• **EXERCISE PROMPT**
Below this line is a set of entries; quote exactly the lines from the line that contains "-- ==== Sys2Proof/Syntax.lean" to the line that contains "namespace Sys2Proof", both lines included.
━━━━━━
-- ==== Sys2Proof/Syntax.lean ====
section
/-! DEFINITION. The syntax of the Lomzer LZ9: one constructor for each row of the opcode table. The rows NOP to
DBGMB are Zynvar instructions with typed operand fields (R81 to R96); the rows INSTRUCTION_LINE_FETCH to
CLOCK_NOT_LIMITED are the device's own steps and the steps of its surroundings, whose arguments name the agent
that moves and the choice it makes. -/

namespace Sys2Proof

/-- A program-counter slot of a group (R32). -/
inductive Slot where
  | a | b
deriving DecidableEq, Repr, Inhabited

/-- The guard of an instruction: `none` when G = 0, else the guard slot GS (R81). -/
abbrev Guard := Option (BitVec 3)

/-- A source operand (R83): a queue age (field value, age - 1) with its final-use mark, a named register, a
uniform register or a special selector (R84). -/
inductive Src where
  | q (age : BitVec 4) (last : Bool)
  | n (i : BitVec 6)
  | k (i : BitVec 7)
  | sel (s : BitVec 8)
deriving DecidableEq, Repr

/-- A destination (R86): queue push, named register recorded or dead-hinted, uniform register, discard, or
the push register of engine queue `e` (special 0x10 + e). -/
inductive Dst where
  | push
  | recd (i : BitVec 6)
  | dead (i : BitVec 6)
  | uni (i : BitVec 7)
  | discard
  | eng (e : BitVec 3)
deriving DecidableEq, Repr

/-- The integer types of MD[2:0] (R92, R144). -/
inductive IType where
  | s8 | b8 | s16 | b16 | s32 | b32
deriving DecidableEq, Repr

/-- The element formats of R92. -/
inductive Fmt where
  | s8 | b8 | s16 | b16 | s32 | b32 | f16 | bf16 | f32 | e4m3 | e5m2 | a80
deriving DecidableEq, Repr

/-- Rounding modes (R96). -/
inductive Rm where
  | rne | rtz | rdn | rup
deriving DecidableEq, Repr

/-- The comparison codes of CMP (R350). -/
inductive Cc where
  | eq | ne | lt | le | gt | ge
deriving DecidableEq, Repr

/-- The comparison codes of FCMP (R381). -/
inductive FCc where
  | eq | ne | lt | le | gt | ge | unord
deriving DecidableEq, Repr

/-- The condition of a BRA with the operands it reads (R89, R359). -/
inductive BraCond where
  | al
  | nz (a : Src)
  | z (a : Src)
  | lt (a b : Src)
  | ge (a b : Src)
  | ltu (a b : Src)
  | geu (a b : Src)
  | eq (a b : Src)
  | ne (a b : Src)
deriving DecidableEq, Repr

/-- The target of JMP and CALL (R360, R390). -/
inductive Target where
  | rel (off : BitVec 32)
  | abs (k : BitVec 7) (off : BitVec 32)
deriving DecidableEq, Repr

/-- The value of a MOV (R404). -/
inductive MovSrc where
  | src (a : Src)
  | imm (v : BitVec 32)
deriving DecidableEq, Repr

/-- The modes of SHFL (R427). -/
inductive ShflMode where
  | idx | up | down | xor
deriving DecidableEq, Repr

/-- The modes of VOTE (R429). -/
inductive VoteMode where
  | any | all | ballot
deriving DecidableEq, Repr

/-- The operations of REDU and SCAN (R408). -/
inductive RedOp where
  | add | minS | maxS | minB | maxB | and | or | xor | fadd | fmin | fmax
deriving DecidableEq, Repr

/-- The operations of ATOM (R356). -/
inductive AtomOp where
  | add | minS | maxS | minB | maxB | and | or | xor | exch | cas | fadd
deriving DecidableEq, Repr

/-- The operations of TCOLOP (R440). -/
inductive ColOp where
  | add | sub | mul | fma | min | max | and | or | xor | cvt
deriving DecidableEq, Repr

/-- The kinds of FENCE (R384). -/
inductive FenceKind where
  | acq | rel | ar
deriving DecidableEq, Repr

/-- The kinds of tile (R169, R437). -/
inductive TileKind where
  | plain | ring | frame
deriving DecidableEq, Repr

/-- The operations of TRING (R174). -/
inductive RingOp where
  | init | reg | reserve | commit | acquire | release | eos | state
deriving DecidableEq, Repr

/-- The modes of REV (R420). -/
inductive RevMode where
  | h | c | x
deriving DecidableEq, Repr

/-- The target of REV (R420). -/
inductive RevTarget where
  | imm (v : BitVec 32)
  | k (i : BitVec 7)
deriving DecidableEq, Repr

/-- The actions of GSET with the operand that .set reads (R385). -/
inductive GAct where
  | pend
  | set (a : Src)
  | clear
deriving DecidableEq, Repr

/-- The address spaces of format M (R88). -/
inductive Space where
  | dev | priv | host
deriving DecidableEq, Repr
━━━━━━
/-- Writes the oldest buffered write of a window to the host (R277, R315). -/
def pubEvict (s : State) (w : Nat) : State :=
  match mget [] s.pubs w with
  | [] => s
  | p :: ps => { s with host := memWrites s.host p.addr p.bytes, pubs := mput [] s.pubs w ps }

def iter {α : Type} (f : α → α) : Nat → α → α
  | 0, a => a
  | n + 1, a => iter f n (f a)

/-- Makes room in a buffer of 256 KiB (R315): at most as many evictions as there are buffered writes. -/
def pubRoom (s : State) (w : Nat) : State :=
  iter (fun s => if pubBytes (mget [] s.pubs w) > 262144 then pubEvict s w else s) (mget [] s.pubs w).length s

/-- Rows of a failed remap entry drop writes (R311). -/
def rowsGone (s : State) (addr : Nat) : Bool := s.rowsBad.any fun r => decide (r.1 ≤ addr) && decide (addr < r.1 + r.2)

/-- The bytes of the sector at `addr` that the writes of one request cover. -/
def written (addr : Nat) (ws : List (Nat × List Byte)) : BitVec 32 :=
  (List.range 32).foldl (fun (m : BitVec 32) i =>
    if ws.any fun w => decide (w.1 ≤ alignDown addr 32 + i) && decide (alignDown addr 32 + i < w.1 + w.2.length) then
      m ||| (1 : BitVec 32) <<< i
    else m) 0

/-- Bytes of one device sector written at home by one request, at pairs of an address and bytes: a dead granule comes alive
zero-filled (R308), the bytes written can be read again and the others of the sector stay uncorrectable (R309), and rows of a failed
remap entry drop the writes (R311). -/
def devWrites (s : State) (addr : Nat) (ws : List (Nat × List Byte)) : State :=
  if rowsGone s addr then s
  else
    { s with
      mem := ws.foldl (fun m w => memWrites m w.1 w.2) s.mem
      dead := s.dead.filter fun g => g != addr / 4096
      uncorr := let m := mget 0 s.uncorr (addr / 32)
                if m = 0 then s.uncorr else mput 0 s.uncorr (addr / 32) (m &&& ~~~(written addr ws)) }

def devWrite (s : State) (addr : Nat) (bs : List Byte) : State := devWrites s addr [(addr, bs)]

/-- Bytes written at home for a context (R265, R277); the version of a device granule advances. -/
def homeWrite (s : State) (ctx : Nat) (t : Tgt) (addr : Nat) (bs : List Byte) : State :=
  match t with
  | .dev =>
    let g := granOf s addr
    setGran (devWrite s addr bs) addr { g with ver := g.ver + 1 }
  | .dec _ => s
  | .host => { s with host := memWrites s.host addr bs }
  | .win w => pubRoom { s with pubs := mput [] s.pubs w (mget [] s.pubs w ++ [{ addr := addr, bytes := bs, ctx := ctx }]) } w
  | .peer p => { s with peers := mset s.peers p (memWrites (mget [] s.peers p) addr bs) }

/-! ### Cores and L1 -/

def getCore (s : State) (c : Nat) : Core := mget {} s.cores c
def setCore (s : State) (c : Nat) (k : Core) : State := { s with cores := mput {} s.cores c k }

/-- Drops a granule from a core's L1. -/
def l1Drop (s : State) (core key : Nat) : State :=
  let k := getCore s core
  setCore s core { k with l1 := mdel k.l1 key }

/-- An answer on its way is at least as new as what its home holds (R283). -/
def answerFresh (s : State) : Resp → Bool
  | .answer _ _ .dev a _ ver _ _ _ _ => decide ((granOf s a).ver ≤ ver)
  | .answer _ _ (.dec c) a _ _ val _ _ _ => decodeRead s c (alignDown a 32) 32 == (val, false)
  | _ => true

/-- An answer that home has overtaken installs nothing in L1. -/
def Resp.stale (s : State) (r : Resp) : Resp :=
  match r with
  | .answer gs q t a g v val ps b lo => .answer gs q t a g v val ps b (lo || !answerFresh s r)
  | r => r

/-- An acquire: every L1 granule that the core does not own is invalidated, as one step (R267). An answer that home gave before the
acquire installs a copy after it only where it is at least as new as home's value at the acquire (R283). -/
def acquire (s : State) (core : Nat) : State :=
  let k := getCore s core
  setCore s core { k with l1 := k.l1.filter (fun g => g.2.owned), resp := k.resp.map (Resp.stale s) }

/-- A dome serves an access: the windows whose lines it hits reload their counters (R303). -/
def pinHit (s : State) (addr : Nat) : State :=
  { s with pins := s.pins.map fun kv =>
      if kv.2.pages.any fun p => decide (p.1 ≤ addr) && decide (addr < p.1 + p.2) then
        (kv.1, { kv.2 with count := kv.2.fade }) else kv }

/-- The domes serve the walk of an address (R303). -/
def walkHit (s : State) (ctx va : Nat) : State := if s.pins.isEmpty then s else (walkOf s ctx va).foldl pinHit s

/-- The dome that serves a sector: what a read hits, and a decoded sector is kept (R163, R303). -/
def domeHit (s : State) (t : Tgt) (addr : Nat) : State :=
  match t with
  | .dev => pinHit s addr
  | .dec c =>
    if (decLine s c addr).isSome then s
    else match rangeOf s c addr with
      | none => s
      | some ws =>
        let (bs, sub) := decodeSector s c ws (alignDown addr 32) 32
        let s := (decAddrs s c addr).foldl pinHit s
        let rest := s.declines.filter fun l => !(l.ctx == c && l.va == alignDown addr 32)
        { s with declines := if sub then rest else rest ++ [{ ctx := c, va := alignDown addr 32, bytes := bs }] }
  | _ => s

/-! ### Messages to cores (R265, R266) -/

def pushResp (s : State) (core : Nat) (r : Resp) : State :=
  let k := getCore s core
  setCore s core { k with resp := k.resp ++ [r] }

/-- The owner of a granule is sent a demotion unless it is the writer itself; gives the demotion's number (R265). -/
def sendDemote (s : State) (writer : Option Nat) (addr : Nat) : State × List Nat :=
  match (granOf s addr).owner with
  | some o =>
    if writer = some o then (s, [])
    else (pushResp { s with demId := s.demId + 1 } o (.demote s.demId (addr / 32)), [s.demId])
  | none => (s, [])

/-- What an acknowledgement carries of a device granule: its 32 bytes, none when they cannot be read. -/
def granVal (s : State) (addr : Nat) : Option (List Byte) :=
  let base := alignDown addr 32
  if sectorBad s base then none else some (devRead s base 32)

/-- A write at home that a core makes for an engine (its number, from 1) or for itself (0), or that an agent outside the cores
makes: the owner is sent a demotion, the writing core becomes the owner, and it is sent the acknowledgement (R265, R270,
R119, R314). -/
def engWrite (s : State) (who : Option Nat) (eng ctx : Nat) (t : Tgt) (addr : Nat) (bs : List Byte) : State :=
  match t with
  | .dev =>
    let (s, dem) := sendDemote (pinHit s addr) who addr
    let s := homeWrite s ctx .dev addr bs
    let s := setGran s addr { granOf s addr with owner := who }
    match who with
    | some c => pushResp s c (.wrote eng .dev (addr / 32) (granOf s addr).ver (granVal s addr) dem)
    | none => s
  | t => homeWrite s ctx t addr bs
━━━━━━
• **SOLUTION TO THE PROBLEM**
-- ==== Sys2Proof/Syntax.lean ====
section
/-! DEFINITION. The syntax of the Lomzer LZ9: one constructor for each row of the opcode table. The rows NOP to
DBGMB are Zynvar instructions with typed operand fields (R81 to R96); the rows INSTRUCTION_LINE_FETCH to
CLOCK_NOT_LIMITED are the device's own steps and the steps of its surroundings, whose arguments name the agent
that moves and the choice it makes. -/

namespace Sys2Proof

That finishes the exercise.